WHAT TO DO:
Please filter the listing for the string "leaves" and copy each matching line.
- - -
-- ==== Sys2Proof/Machine/Transactions.lean ====
section
/-! DEFINITION. Meanings. The configuration transaction (R62 to R68). -/

namespace Sys2Proof.Machine

/-- BEGIN (R62). -/
def execTxnBegin (p : Nat) (s : State) : Host.Outcome State Fault Refusal :=
  .next (s.txnBegin p)

/-- STAGE (R63). -/
def execStage (p : Nat) (s : State) : Host.Outcome State Fault Refusal :=
  .next (pump (s.txnStage p))

/-- STAGE_DONE (R63). -/
def execStageDone (s : State) : Host.Outcome State Fault Refusal :=
  .next (pump s.stageDone)

/-- COMMIT (R64). -/
def execCommit (p : Nat) (s : State) : Host.Outcome State Fault Refusal :=
  .next (s.txnCommit p)

/-- VALIDATION_DONE (R65). -/
def execValidationDone (s : State) : Host.Outcome State Fault Refusal :=
  .next (pump s.validationDone)

/-- SWITCH_DONE (R62). -/
def execSwitchDone (s : State) : Host.Outcome State Fault Refusal :=
  .next (pump (s.switchDone.resetsDue))

/-- EPOCH_RETIRE (R65). -/
def execEpochRetire (s : State) : Host.Outcome State Fault Refusal :=
  .next (pump s.epochRetire)

/-- ROLLBACK (R62). -/
def execRollback (p : Nat) (s : State) : Host.Outcome State Fault Refusal :=
  .next (pump (s.txnRollback p))

/-- TXN_EXPIRED (R67). -/
def execTxnExpired (s : State) : Host.Outcome State Fault Refusal :=
  .next (pump s.txnExpired)

end Sys2Proof.Machine
end

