/-- BENCH_RESET by the primary, outside a die reset, puts each present bench of the mask into reset in ascending order, and the
faces then grant requests that wait. Putting bench b into reset gives up a test of it; ends every order with work on it whose
status was not decided with ABORTED and detail b; parks every session whose home it was; writes out its write-combining
buffer and leaves its Chest, Saucer, merge buffer, resident sets, loaded block, array, operand memory and accumulator places
empty; lets waiting sessions have the slots; and leaves the bench in reset. BENCH_RESET_DONE, once no order has work on the
bench any more, takes it out of reset; before, it changes nothing. -/
def Obligations.BenchResetStopsItsWork : Prop :=
  ∀ s : State,
    (∀ mask, s.rstDie = none →
      exec (.benchReset mask) s = .next (pump (((setBits mask).filter s.benchPresent).foldl (fun x b => x.putReset b) s))) ∧
    (∀ b, b < 8 → s.sized →
      let a := s.abortTest b
      ∃ e h z : State,
        e = (a.orders.filter (fun o => a.losesBench o b && o.status.isNone)).foldl (fun x o => x.endOrder o.id 0x31 b) a ∧
        (∀ o ∈ a.orders, a.losesBench o b = true → (∀ x ∈ a.orders, x.id = o.id → x.status = none) →
          ∀ x ∈ e.orders, x.id = o.id → x.status = some (0x31, b) ∧ x.phase = .ending) ∧
        h = (e.ctxs.filter (fun c => c.home == b && c.state != .parked)).foldl (fun x c => x.benchSession b c) e ∧
        (∀ c ∈ h.ctxs, c.home = b → c.state = .parked) ∧
        z = ({ h.flushWc b with orders := (h.flushWc b).orders.map (fun (o : Order) => o.clearBench b) }).upBench b
          (fun x => { x.emptied with array := none, power := .running }) ∧
        (let x := z.bench b
         x.chest = [] ∧ x.plru = [] ∧ x.saucer = [] ∧ x.wc = [] ∧ x.residents = [] ∧ x.loaded = none ∧ x.array = none ∧ x.power = .running) ∧
        (∀ o ∈ z.orders, (∀ q ∈ o.queries, q.1 ≠ b) ∧ b ∉ o.rooms) ∧
        s.putReset b = ((z.enabledParts.foldl (fun x p => x.serve p) z).settleEnded).upBench b (fun x => { x with reset := true }) ∧
        ((s.putReset b).bench b).reset = true) ∧
    (∀ b, b < s.benches.length →
      ((s.bench b).reset = true → (∀ o ∈ s.orders, o.onBench b = false) →
        ∃ u, exec (.benchResetDone b) s = .next (u.enabledParts.foldl (fun x p => x.serve p) u) ∧
          u = s.upBench b (fun x => { x with reset := false })) ∧
      ((∃ o ∈ s.orders, o.onBench b = true) → exec (.benchResetDone b) s = .next s))

/-- CONTEXT_ECC_ERROR of a session ends every live order of it with POISONED unless its status was decided, sets poisoned, frees
the slot and lets waiting sessions have it. Of no session it changes nothing. That it also ends a release in progress, and so
the PARK orders that wait for it, is the model's choice (log 39); a Cupboard context is no bench store, so INT_UNCORRECTED is
not counted (log 44). -/
def Obligations.ContextErrorPoisonsTheSession : Prop :=
  ∀ (s : State) (p n : Nat),
    ((s.ctx? p n).isSome →
      ∃ u v : State, u = (s.sessionOrders p n).foldl (fun x o => x.endOrder o.id 0x10 0) s ∧
        v = u.upCtx p n (fun c => { c with poisoned := true, haltedOrder := false, preemptOrder := none, accSaved := false, releasing := false }) ∧
        exec (.contextEccError p n) s = .next ((v.dropSlot p n).serve p)) ∧
    (s.ctx? p n = none → exec (.contextEccError p n) s = .next s)

/-- On a running Kettle ATTN_PRESS releases the button and starts the status display; ATTN_HOLD_3S starts a drain of cause 0
where none is in force, and is only a held button otherwise; ATTN_HOLD_10S that began in a drain with blue dark lights blue
and sets forced_blue, and is only a held button otherwise; STATUS_DISPLAY_END ends the display. Nothing else changes, but
that the faces grant requests that wait after a hold of 3 s. That attn goes false at a press, is true after a hold, and that
the run of equal samples begins again with both, is the model's reading (log 32). -/
def Obligations.AttentionButtonActs : Prop :=
  ∀ s : State, s.alive = true →
    let held := s.upPanel (fun p => { p with attn := true, attnSame := 0 })
    exec .attnPress s = .next (s.upPanel (fun p => { p with attn := false, attnSame := 0, statusDisplay := true })) ∧
    exec .statusDisplayEnd s = .next (s.upPanel (fun p => { p with statusDisplay := false })) ∧
    (s.drain.inForce = true → exec .attnHold3s s = .next (pump held)) ∧
    (s.drain.inForce = false → exec .attnHold3s s = .next (pump (held.startDrain 0))) ∧
    (∀ began, s.drain.inForce = true ∧ began = true ∧ s.drain.blue = false → exec (.attnHold10s began) s =
      .next (held.upDrain (fun d => { d with blue := true, forcedBlue := true }))) ∧
    (∀ began, ¬(s.drain.inForce = true ∧ began = true ∧ s.drain.blue = false) → exec (.attnHold10s began) s = .next held)
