-- ==== Sys2Proof/Laws/Kept.lean ====
section
/-! SUPPORT. The relations `Kept` and `Same` of Safety.lean: they hold of a state and itself, they compose, and a change of the
fields that they do not name keeps them. Requests stay told apart where reads and writes are left out, changed in fields that
do not tell them apart, added under a new number, or sent under a tag that `freeTag` finds. -/

namespace Sys2Proof.Machine

theorem Kept.refl (s : State) : Kept s s := ⟨rfl, rfl, id, List.prefix_rfl, id⟩
theorem Kept.trans {a b c : State} (h : Kept a b) (k : Kept b c) : Kept a c :=
  ⟨k.pending.trans h.pending, k.fuses.trans h.fuses, fun x => k.sized (h.sized x), h.log.trans k.log, fun x => k.tags (h.tags x)⟩
theorem Same.refl (s : State) : Same s s := ⟨Kept.refl s, rfl, rfl, rfl⟩
theorem Same.trans {a b c : State} (h : Same a b) (k : Same b c) : Same a c :=
  ⟨h.toKept.trans k.toKept, k.live.trans h.live, k.epoch.trans h.epoch, k.count.trans h.count⟩

/-- A change of anything else leaves the requests told apart. -/
theorem tagsOk_of_eq {s t : State} (hr : t.reads = s.reads) (hw : t.writes = s.writes) (hn : s.nextId ≤ t.nextId) (h : s.tagsOk) : t.tagsOk :=
  ⟨hr ▸ h.reads, fun r m => ⟨Nat.lt_of_lt_of_le (h.readTag r (hr ▸ m)).1 hn, (h.readTag r (hr ▸ m)).2⟩,
   hw ▸ h.writes, fun r m => ⟨Nat.lt_of_lt_of_le (h.writeTag r (hw ▸ m)).1 hn, (h.writeTag r (hw ▸ m)).2⟩⟩

theorem tagsOk_empty {t : State} (hr : t.reads = []) (hw : t.writes = []) : t.tagsOk :=
  ⟨hr ▸ List.Pairwise.nil, fun r m => absurd (hr ▸ m) (List.not_mem_nil (a := r)), hw ▸ List.Pairwise.nil,
   fun r m => absurd (hw ▸ m) (List.not_mem_nil (a := r))⟩

/-- A change of the fields that the relation does not name. -/
theorem Same.rest {a s t : State} (h : Same a s) (hq : t.pending = s.pending) (hf : t.fuses = s.fuses) (hp : t.parts = s.parts)
    (hb : t.benches = s.benches) (hw : t.windows = s.windows) (hm : t.faces = s.faces) (hl : t.log = s.log)
    (hr : t.reads = s.reads) (hx : t.writes = s.writes) (hn : t.nextId = s.nextId) (hc : t.cfg = s.cfg)
    (hk : t.clk.count = s.clk.count := by rfl) : Same a t :=
  h.trans ⟨⟨hq, hf, fun x => by unfold State.sized at *; rw [hp, hb, hw, hm]; exact x, hl ▸ List.prefix_rfl,
    tagsOk_of_eq hr hx (Nat.le_of_eq hn.symm)⟩, by rw [hc], by rw [hc], hk⟩

/-- A change that keeps the sizes of the banks. -/
theorem Same.lens {a s t : State} (h : Same a s) (hq : t.pending = s.pending) (hf : t.fuses = s.fuses)
    (hp : t.parts.length = s.parts.length) (hb : t.benches.length = s.benches.length) (hw : t.windows.length = s.windows.length)
    (hm : t.faces.map (fun x => x.mods.length) = s.faces.map (fun x => x.mods.length)) (hl : s.log <+: t.log)
    (ht : s.tagsOk → t.tagsOk) (hc : t.cfg.live = s.cfg.live) (he : t.cfg.epoch = s.cfg.epoch)
    (hk : t.clk.count = s.clk.count := by rfl) : Same a t :=
  h.trans ⟨⟨hq, hf, fun x => by unfold State.sized at *; rw [hp, hb, hw, hm]; exact x, hl, ht⟩, hc, he, hk⟩

theorem Same.foldl {a s : State} {α : Type} {f : State → α → State} {l : List α} (h : Same a s)
    (hf : ∀ (s : State) (x : α), Same a s → Same a (f s x)) : Same a (l.foldl f s) := by
  induction l generalizing s with
  | nil => exact h
  | cons x l ih => exact ih (hf s x h)
theorem Same.foldlP {a : State} {α β : Type} {f : State × β → α → State × β} {l : List α} {st : State × β} (h : Same a st.1)
    (hf : ∀ (st : State × β) (x : α), Same a st.1 → Same a (f st x).1) : Same a (l.foldl f st).1 := by
  induction l generalizing st with
  | nil => exact h
  | cons x l ih => exact ih (hf st x h)
theorem Same.foldlP2 {a t : State} {α β : Type} {f : State × β → α → State × β} {l : List α} {st : State × β} {r : β}
    (e : l.foldl f st = (t, r)) (h : Same a st.1) (hf : ∀ (st : State × β) (x : α), Same a st.1 → Same a (f st x).1) : Same a t := by
  have q := Same.foldlP (l := l) h hf
  rw [e] at q; exact q
theorem Same.ite {a s t : State} {c : Prop} [Decidable c] (h : Same a s) (k : Same a t) : Same a (if c then s else t) := by
  split <;> assumption
theorem Same.pair2 {a s t : State} {β : Type} {b r : β} (e : (s, b) = (t, r)) (h : Same a s) : Same a t := by
  cases e; exact h
theorem modify_map_length {α β : Type} (l : List α) (n : Nat) (g : α → α) (f : α → β) (h : ∀ x, f (g x) = f x) :
    (l.modify n g).map f = l.map f := by
  induction l generalizing n with
  | nil => simp
  | cons x l ih => cases n <;> simp [h, ih]

/-- A read that a change leaves on its module under its tag, or takes off its module. -/
def ReadReq.follows (r x : ReadReq) : Prop := x.id = r.id ∧ x.face = r.face ∧ x.tag = r.tag ∧ (x.modl = r.modl ∨ x.modl = none)
def WriteReq.follows (r x : WriteReq) : Prop := x.id = r.id ∧ x.face = r.face ∧ x.tag = r.tag ∧ (x.modl = r.modl ∨ x.modl = none)

theorem reads_follow {l : List ReadReq} {f : ReadReq → ReadReq} (hf : ∀ r, ReadReq.follows r (f r)) (h : l.Pairwise (fun a b => ¬a.clash b)) :
    (l.map f).Pairwise (fun a b => ¬a.clash b) := by
  rw [List.pairwise_map]
  refine h.imp (fun {a b} n c => n ?_)
  obtain ⟨i1, f1, t1, m1⟩ := hf a
  obtain ⟨i2, f2, t2, m2⟩ := hf b
  rcases c with c | ⟨c1, c2, c3, c4⟩
  · exact .inl (by rw [← i1, ← i2, c])
  · have q1 : (f a).modl = a.modl := m1.resolve_right (fun e => by rw [e] at c3; cases c3)
    have q2 : (f b).modl = b.modl := m2.resolve_right (fun e => by rw [c2, e] at c3; cases c3)
    exact .inr ⟨by rw [← f1, ← f2, c1], by rw [← q1, ← q2, c2], q1 ▸ c3, by rw [← t1, ← t2, c4]⟩
theorem writes_follow {l : List WriteReq} {f : WriteReq → WriteReq} (hf : ∀ r, WriteReq.follows r (f r)) (h : l.Pairwise (fun a b => ¬a.clash b)) :
    (l.map f).Pairwise (fun a b => ¬a.clash b) := by
  rw [List.pairwise_map]
  refine h.imp (fun {a b} n c => n ?_)
  obtain ⟨i1, f1, t1, m1⟩ := hf a
  obtain ⟨i2, f2, t2, m2⟩ := hf b
  rcases c with c | ⟨c1, c2, c3, c4⟩
  · exact .inl (by rw [← i1, ← i2, c])
  · have q1 : (f a).modl = a.modl := m1.resolve_right (fun e => by rw [e] at c3; cases c3)
    have q2 : (f b).modl = b.modl := m2.resolve_right (fun e => by rw [c2, e] at c3; cases c3)
    exact .inr ⟨by rw [← f1, ← f2, c1], by rw [← q1, ← q2, c2], q1 ▸ c3, by rw [← t1, ← t2, c4]⟩

/-- Reads and writes that come from the old ones by leaving some out and by changes that follow. -/
theorem tagsOk_sub {s t : State} {f : ReadReq → ReadReq} {g : WriteReq → WriteReq} {l : List ReadReq} {k : List WriteReq}
    (hr : t.reads = l.map f) (hl : l.Sublist s.reads) (hw : t.writes = k.map g) (hk : k.Sublist s.writes) (hn : t.nextId = s.nextId)
    (hf : ∀ r, ReadReq.follows r (f r)) (hg : ∀ r, WriteReq.follows r (g r)) (h : s.tagsOk) : t.tagsOk := by
  refine ⟨hr ▸ reads_follow hf (h.reads.sublist hl), ?_, hw ▸ writes_follow hg (h.writes.sublist hk), ?_⟩
  · intro r m
    rw [hr] at m
    obtain ⟨x, hx, rfl⟩ := List.mem_map.1 m
    obtain ⟨i, -, j, -⟩ := hf x
    rw [hn, i, j]; exact h.readTag x (hl.subset hx)
  · intro r m
    rw [hw] at m
    obtain ⟨x, hx, rfl⟩ := List.mem_map.1 m
    obtain ⟨i, -, j, -⟩ := hg x
    rw [hn, i, j]; exact h.writeTag x (hk.subset hx)

/-- A new read that waits: its number is the next, which is then used. -/
theorem tagsOk_read {s t : State} {x : ReadReq} (hr : t.reads = s.reads ++ [x]) (hi : x.id = s.nextId) (hm : x.modl = none) (ht : x.tag = 0)
    (hw : t.writes = s.writes) (hn : t.nextId = s.nextId + 1) (h : s.tagsOk) : t.tagsOk := by
  refine ⟨?_, ?_, hw ▸ h.writes, fun w m => ⟨by rw [hn]; exact Nat.lt_succ_of_lt (h.writeTag w (hw ▸ m)).1, (h.writeTag w (hw ▸ m)).2⟩⟩
  · rw [hr, List.pairwise_append]
    refine ⟨h.reads, List.pairwise_singleton _ _, ?_⟩
    intro a ha b hb c
    rw [List.mem_singleton] at hb; subst hb
    have := (h.readTag a ha).1
    rcases c with c | ⟨-, c2, c3, -⟩
    · omega
    · rw [c2, hm] at c3; simp at c3
  · intro r m
    rw [hr, List.mem_append, List.mem_singleton] at m
    rcases m with m | rfl
    · exact ⟨by rw [hn]; exact Nat.lt_succ_of_lt (h.readTag r m).1, (h.readTag r m).2⟩
    · rw [hn, hi, ht]; omega
theorem tagsOk_write {s t : State} {x : WriteReq} (hr : t.writes = s.writes ++ [x]) (hi : x.id = s.nextId) (hm : x.modl = none) (ht : x.tag = 0)
    (hw : t.reads = s.reads) (hn : t.nextId = s.nextId + 1) (h : s.tagsOk) : t.tagsOk := by
  refine ⟨hw ▸ h.reads, fun w m => ⟨by rw [hn]; exact Nat.lt_succ_of_lt (h.readTag w (hw ▸ m)).1, (h.readTag w (hw ▸ m)).2⟩, ?_, ?_⟩
  · rw [hr, List.pairwise_append]
    refine ⟨h.writes, List.pairwise_singleton _ _, ?_⟩
    intro a ha b hb c
    rw [List.mem_singleton] at hb; subst hb
    have := (h.writeTag a ha).1
    rcases c with c | ⟨-, c2, c3, -⟩
    · omega
    · rw [c2, hm] at c3; simp at c3
  · intro r m
    rw [hr, List.mem_append, List.mem_singleton] at m
    rcases m with m | rfl
    · exact ⟨by rw [hn]; exact Nat.lt_succ_of_lt (h.writeTag r m).1, (h.writeTag r m).2⟩
    · rw [hn, hi, ht]; omega

theorem freeTag_spec {used : List Nat} {n k t : Nat} (h : freeTag used n k = some t) : ¬used.contains t ∧ t < k + n := by
  induction n generalizing k with
  | zero => simp [freeTag] at h
  | succ n ih =>
    unfold freeTag at h
    split at h
    · have := ih h; exact ⟨this.1, by omega⟩
    · cases h; constructor
      · assumption
      · omega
- - -
OUTPUT FOR THIS TASK:
buffer and leaves its Chest, Saucer, merge buffer, resident sets, loaded block, array, operand memory and accumulator places
empty; lets waiting sessions have the slots; and leaves the bench in reset. BENCH_RESET_DONE, once no order has work on the
/-- A change of anything else leaves the requests told apart. -/
/-- A read that a change leaves on its module under its tag, or takes off its module. -/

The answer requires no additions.